The stage is empty, except for a low stand and a chair. Enter a trombone player, immaculate in white tie. He points his instrument in the air and plays a single loud, high note. He repeats the action, at six-second intervals. At the fifth attempt, no sound comes. Rattled, he becomes more energetic. He has a tin basin, which he holds over the bell of his instrument: occasionally, he sings a pert ‘wa’ and the trombone, the basin acting as lips, mimics him. The notes come faster. The player is frantic, then hysterical, but the harder he works the less sound he makes. Paralysis ensues. The trombonist utters a bewildered ‘WHY?’ and crumples onto the chair. From this position he plays a complex, tormented lament. The sound is continuous; even when inhaling he groans and rattles his basin. The instrument enunciates syllables, sounds are distorted, losing any sense of defined pitch, and, more often than not, the trombonist wails and plays at the same time. The borders between instrument and player, voice and blown sound, speech and the tin lips of the basin, become blurred, and as the last note dies away it is difficult to tell if it is played or sung.

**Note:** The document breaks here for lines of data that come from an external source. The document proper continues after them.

-- ==== Sys2Proof/Proofs/CanonicalDevices.lean ====
section
/-!
PROOFS. The Edkar link, sheets, motion, sparing, power, boot and DMA keep the canonical form.
-/
namespace Sys2Proof.Machine

variable {s : State}

/-! ### What Machine/Edkar.lean defines -/

theorem State.Canonical.edSilence {p m st} (h : s.Canonical) : (s.edSilence p m st).Canonical :=
  h.leaveBus.setModState.modMod

theorem State.Canonical.authFail {p m} (h : s.Canonical) : (s.authFail p m).Canonical := h.edSilence.pathReport.raise

theorem State.Canonical.edSend {p m t} (h : s.Canonical) : (s.edSend p m t).Canonical :=
  .emit (.ifDo h.modMod (fun _ ht => ht.sat))

theorem State.Canonical.edNew {p m type payload} (h : s.Canonical) : (s.edNew p m type payload).Canonical :=
  h.modMod.edSend

theorem State.Canonical.edChallenge {p m} (h : s.Canonical) : (s.edChallenge p m).Canonical := h.freeNext.modMod.edNew

theorem State.Canonical.edItem {p m} (h : s.Canonical) : (s.edItem p m).Canonical := by
  unfold State.edItem
  extract_lets q firm
  split
  · exact h.edSend
  · split
    · exact h.edNew
    · split
      · exact h.modMod.edNew
      · exact h.modMod.edNew
      · exact h.modMod.edNew
      · exact .ite h.edChallenge h.edNew

theorem State.Canonical.edPoll {p m probe} (h : s.Canonical) : (s.edPoll p m probe).Canonical :=
  .ite h.modMod.edNew h.modMod.edItem

theorem State.Canonical.edBegin (h : s.Canonical) : s.edBegin.Canonical :=
  .each h (fun _ _ ht => .each ht.modPort.wr (fun _ _ hu => hu.modMod))

theorem State.Canonical.edJudge {p} (h : s.Canonical) : (s.edJudge p).Canonical :=
  .ite h.modPort.portDrop.wr.pathReport h.modPort

theorem execEdkarCycle_ends {port} : Ends s (execEdkarCycle port s) := by
  unfold execEdkarCycle
  extract_lets b
  split
  · exact .next fun h => h
  · exact .next fun h => .hwReact (.each (.emit (.modPort (.ifDo
        (.modPort (.wr (.ite h.boundary.edJudge.wr h.boundary.edJudge))) (fun _ ht => ht.edBegin))))
        (fun _ _ ht => ht.edPoll))

theorem State.Canonical.edActivity {p} (h : s.Canonical) : (s.edActivity p).Canonical :=
  .ite h (.ite (.raise (.pathReport (.ifDo h.modPort.sat.wr (fun _ ht => ht.refuseOpen)))) h.modPort.sat)

theorem execOutOfWindowActivity_ends {port} : Ends s (execOutOfWindowActivity port s) := by
  unfold execOutOfWindowActivity
  exact .next fun h => h.edActivity

theorem State.Canonical.edMalformed {p m} (h : s.Canonical) : (s.edMalformed p m).Canonical := h.sat.sat

theorem State.Canonical.edTake {p m k} (h : s.Canonical) (hk : ∀ t, t.Canonical → (k t).Canonical) :
    (s.edTake p m k).Canonical :=
  .ite h (.ite h.edActivity (.ite h.modMod.sat (hk _ h.modMod)))

theorem State.Canonical.edFrame {p m type tid payload tag k} (h : s.Canonical)
    (hk : ∀ t, t.Canonical → (k t).Canonical) : (s.edFrame p m type tid payload tag k).Canonical := by
  unfold State.edFrame
  refine .edTake h (fun _ ht => .ite (.ite ht.edMalformed (.ite (hk _ ht.modMod)
      (.ite ht.edMalformed.modMod.authFail ht.edMalformed.modMod)))
      (.ite ht.edMalformed (.ite ht.modMod.sat (hk _ ht.modMod))))

theorem State.Canonical.edReply {p m wants tid k} (h : s.Canonical)
    (hk : ∀ a0 t, t.Canonical → (k a0 t).Canonical) : (s.edReply p m wants tid k).Canonical := by
  unfold State.edReply
  split
  · exact .ite (hk _ _ h.modMod) h
  · exact h

theorem execMalformedFrame_ends {port m} : Ends s (execMalformedFrame port m s) := by
  unfold execMalformedFrame
  exact .next fun h => .edTake h (fun _ ht => ht.edMalformed)

theorem execModuleStatus_ends {port m tid flags events tag} : Ends s
    (execModuleStatus port m tid flags events tag s) := by
  unfold execModuleStatus
  exact .next fun h => .edFrame h (fun _ ht => .edReply ht.modMod.pathReport (fun _ _ hu => hu))

theorem State.Canonical.edIdentify {p m vendor model serial caps} (h : s.Canonical) :
    (s.edIdentify p m vendor model serial caps).Canonical :=
  .event (.ifDo (.ifDo h.modMod.wr.wr.setModState (fun _ ht => ht.modMod)) (fun _ ht => ht.event))

/-! ### What Machine/EdkarBase.lean defines -/

theorem State.Canonical.edConflict {p m} (h : s.Canonical) : (s.edConflict p m).Canonical :=
  h.edSilence.pathReport.raise

/-! ### What Machine/Edkar.lean defines -/

theorem execIdentity_ends {port m tid vendor model serial _version _cls caps} : Ends s
    (execIdentity port m tid vendor model serial _version _cls caps s) := by
  unfold execIdentity
  exact .next fun h => .edTake h (fun _ ht => .ite (.ite ht.modMod ht.modMod.edConflict)
      (.ite (.edReply ht.modMod (fun _ _ hu => hu.edIdentify)) ht.modMod))

theorem execAuthResponse_ends {port m tid response} : Ends s (execAuthResponse port m tid response s) := by
  unfold execAuthResponse
  refine .next fun h => ?_
  refine .edTake h (fun _ ht => .edReply ht.modMod (fun _ _ hu => ?_))
  split
  · exact hu
  · exact .ite (.ifDo hu.modMod.setAuthed (fun _ ht => ht.setModState)) (.ite hu.modMod.authFail hu.modMod)

theorem State.Canonical.announceReply {m sheet decision} (h : s.Canonical) :
    (s.announceReply m sheet decision).Canonical := by
  unfold State.announceReply
  split
  · exact h
  · extract_lets late s1
    have hs1 : s1.Canonical := .ite h h.modPort
    split
    · exact hs1
    · split <;> exact hs1.modMod

theorem State.Canonical.feedReply {sheet decision} (h : s.Canonical) : (s.feedReply sheet decision).Canonical :=
  .ite h.modPort.raise h.modPort

theorem execSheetReply_ends {port m tid sheet decision tag} : Ends s
    (execSheetReply port m tid sheet decision tag s) := by
  unfold execSheetReply
  exact .next fun h => .edFrame h (fun _ ht => .ite ht (.edReply ht
      (fun _ _ hu => .ite hu.modMod (.ite hu.modMod (.ite hu.announceReply hu.feedReply)))))

theorem execModuleAck_ends {port m tid tag} : Ends s (execModuleAck port m tid tag s) := by
  unfold execModuleAck
  exact .next fun h => .edFrame h (fun _ ht => .edReply ht (fun _ _ hu => hu.modMod))

theorem execModuleEvent_ends {port m eseq code sheet time tag} : Ends s
    (execModuleEvent port m eseq code sheet time tag s) := by
  unfold execModuleEvent
  refine .next fun h => ?_
  refine .edFrame h (fun _ ht => .ite ht ?_)
  extract_lets 
  split
  · exact ht.modMod.modMod
  · exact ht.modMod.emit
  · exact ht.modMod.emit
  · exact ht.modMod.modMod.pathReport
  · exact ht.modMod.modMod.pathReport
  · exact ht.modMod.modMod
  · exact ht.modMod

theorem State.Canonical.edUnanswered {p m} (h : s.Canonical) : (s.edUnanswered p m).Canonical := by
  unfold State.edUnanswered
  split
  · exact .ite h (.ite h.modMod (.ite h.transFail h.modMod))
  · exact h

theorem execModuleWindowClose_ends {port m} : Ends s (execModuleWindowClose port m s) := by
  unfold execModuleWindowClose
  extract_lets q
  split
  · exact .next fun h => h
  · split
    · exact .next fun h => h.edUnanswered.modMod.hwReact
    · split
      · exact .next fun h => h.edUnanswered.modMod.leaveBus.setModState.pathReport.raise
      · split
        · exact .next fun h => h.edUnanswered.modMod.edConflict
        · exact .next fun h => h.edUnanswered.modMod.hwReact

theorem execBudgetViolation_ends {port m} : Ends s (execBudgetViolation port m s) := by
  unfold execBudgetViolation
  split
  · exact .next fun h => h
  · extract_lets s1 st
    have hs1 : s.Canonical → s1.Canonical := fun h => h.sat.modMod
    split
    · exact .next fun h => (hs1 h).setModState
    · split
      · exact .next fun h => (hs1 h).edSilence.pathReport.raise
      · exact .next fun h => (hs1 h)

theorem execThrottleExpiry_ends {port m} : Ends s (execThrottleExpiry port m s) := by
  unfold execThrottleExpiry
  split
  · exact .next fun h => h.setModState
  · exact .next fun h => h

theorem State.Canonical.edCancel {p type sheet} (h : s.Canonical) : (s.edCancel p type sheet).Canonical := h.modPort

theorem execAnnounceDeadline_ends {sheet} : Ends s (execAnnounceDeadline sheet s) := by
  unfold execAnnounceDeadline
  split
  · exact .next fun h => h
  · split
    · exact .next fun h => h
    · extract_lets route answer lost dead refuse divert s1
      have hs1 : s.Canonical → s1.Canonical := fun h => h.satAdd
      exact .next fun h => (hs1 h).edCancel.closeAnnounce

theorem execFeedDeadline_ends {sheet} : Ends s (execFeedDeadline sheet s) := by
  unfold execFeedDeadline
  split
  · exact .next fun h => .ite h.edCancel.feedReply h
  · exact .next fun h => h

theorem execAuthPeriodExpiry_ends {port m} : Ends s (execAuthPeriodExpiry port m s) := by
  unfold execAuthPeriodExpiry
  extract_lets q n
  split
  · exact .next fun h => h.modMod
  · exact .next fun h => h

theorem execPortStop_ends {agent port} : Ends s (execPortStop agent port s) := by
  unfold execPortStop
  exact .next fun h => .write h (fun _ ht => .hwReact (.pathReport (.ifDo ht.wr (fun _ hu => hu.portStop))))

theorem State.Canonical.portStart {p} (h : s.Canonical) : (s.portStart p).Canonical := .ite h h.modPort.wr

theorem execPortStart_ends {agent port} : Ends s (execPortStart agent port s) := by
  unfold execPortStart
  exact .next fun h => .write h (fun _ ht => ht.wr.portStart)

theorem execModuleClear_ends {agent port m} : Ends s (execModuleClear agent port m s) := by
  unfold execModuleClear
  exact .next fun h => .write h (fun _ ht => .ite ht.modMod.setModState ht)

/-! ### What Machine/Sheets.lean defines -/

theorem State.Canonical.jamRecord {track zone decl named} (h : s.Canonical) :
    (s.jamRecord track zone decl named).Canonical :=
  .ite h h.wr.wr.flag.flag.wr

theorem State.Canonical.jam {track zone decl named} (h : s.Canonical) : (s.jam track zone decl named).Canonical :=
  .raise (.pathReport (.stopZones (.jamSlots (.set_mo h.jamRecord.wr.wr.event))))

theorem execDeclare_ends {agent zone} : Ends s (execDeclare agent zone s) := by
  unfold execDeclare
  exact .next fun h => .write h (fun _ ht => ht.jam)

theorem execPathClear_ends : Ends s (execPathClear s) := by
  unfold execPathClear
  split
  · split
    · extract_lets s1 s2
      have hs1 : s.Canonical → s1.Canonical := fun h => h.wr.event
      have hs2 : s.Canonical → s2.Canonical := fun h => .trackState (.ifDo (hs1 h) (fun _ ht => ht.wr))
      exact .next fun h => .pathReport (.ifDo (hs2 h) (fun _ ht => ht.modTl))
    · exact .next fun h => h
  · exact .next fun h => h

theorem State.Canonical.trackEdge {i lead stamp} (h : s.Canonical) : (s.trackEdge i lead stamp).Canonical := by
  unfold State.trackEdge
  extract_lets holds
  split
  · exact h.modSlot
  · exact .ifDo h (fun _ ht => ht.sat.event)

theorem execTrackWindowEnd_ends {slot t trail} : Ends s (execTrackWindowEnd slot t trail s) := by
  unfold execTrackWindowEnd
  split
  · split
    · exact .next fun h => h
    · split
      · exact .next fun h => h
      · split
        · exact .next fun h => .ite h.jam h
        · exact .next fun h => h
  · exact .next fun h => h

theorem State.Canonical.stray {i} (h : s.Canonical) : (s.stray i).Canonical := by
  unfold State.stray
  extract_lets s1
  have hs1 : s1.Canonical := h.sat.raise
  split
  · exact hs1.jam
  · exact hs1

theorem State.Canonical.homeTo {n hd} (h : s.Canonical) : (s.homeTo n hd).Canonical := h.wr.modStp

theorem State.Canonical.homeFail {n} (h : s.Canonical) : (s.homeFail n).Canonical := h.wr.modeZero.modStp.raise

theorem State.Canonical.homeLatch {n pos} (h : s.Canonical) : (s.homeLatch n pos).Canonical := by
  unfold State.homeLatch
  extract_lets s1
  have hs1 : s1.Canonical := h.wrS.homeTo
  exact hs1.modStp

theorem State.Canonical.limitEdge {n pos} (h : s.Canonical) : (s.limitEdge n pos).Canonical :=
  .ite h.homeTo.modStp.event (.ite h.homeFail (.ite (.ifDo h (fun _ ht => ht.modStp.event))
      (.ite h.stpStop.raise h.event)))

This is not the work of a fringe eccentric: Sequenza V by Luciano Berio (Ex. 11) has an enduring place in the repertoire. Nor is it an improvisation. Its notation is precise: the position of the mute is indicated by a separate stave, the pitches of the sung and played notes are for the most part clearly given, and even the angle of the instrument is shown with arrows and lines. Though the rhythms are indicated by proportion rather than mensuration it is a work as clearly conceived as a Beethoven quartet.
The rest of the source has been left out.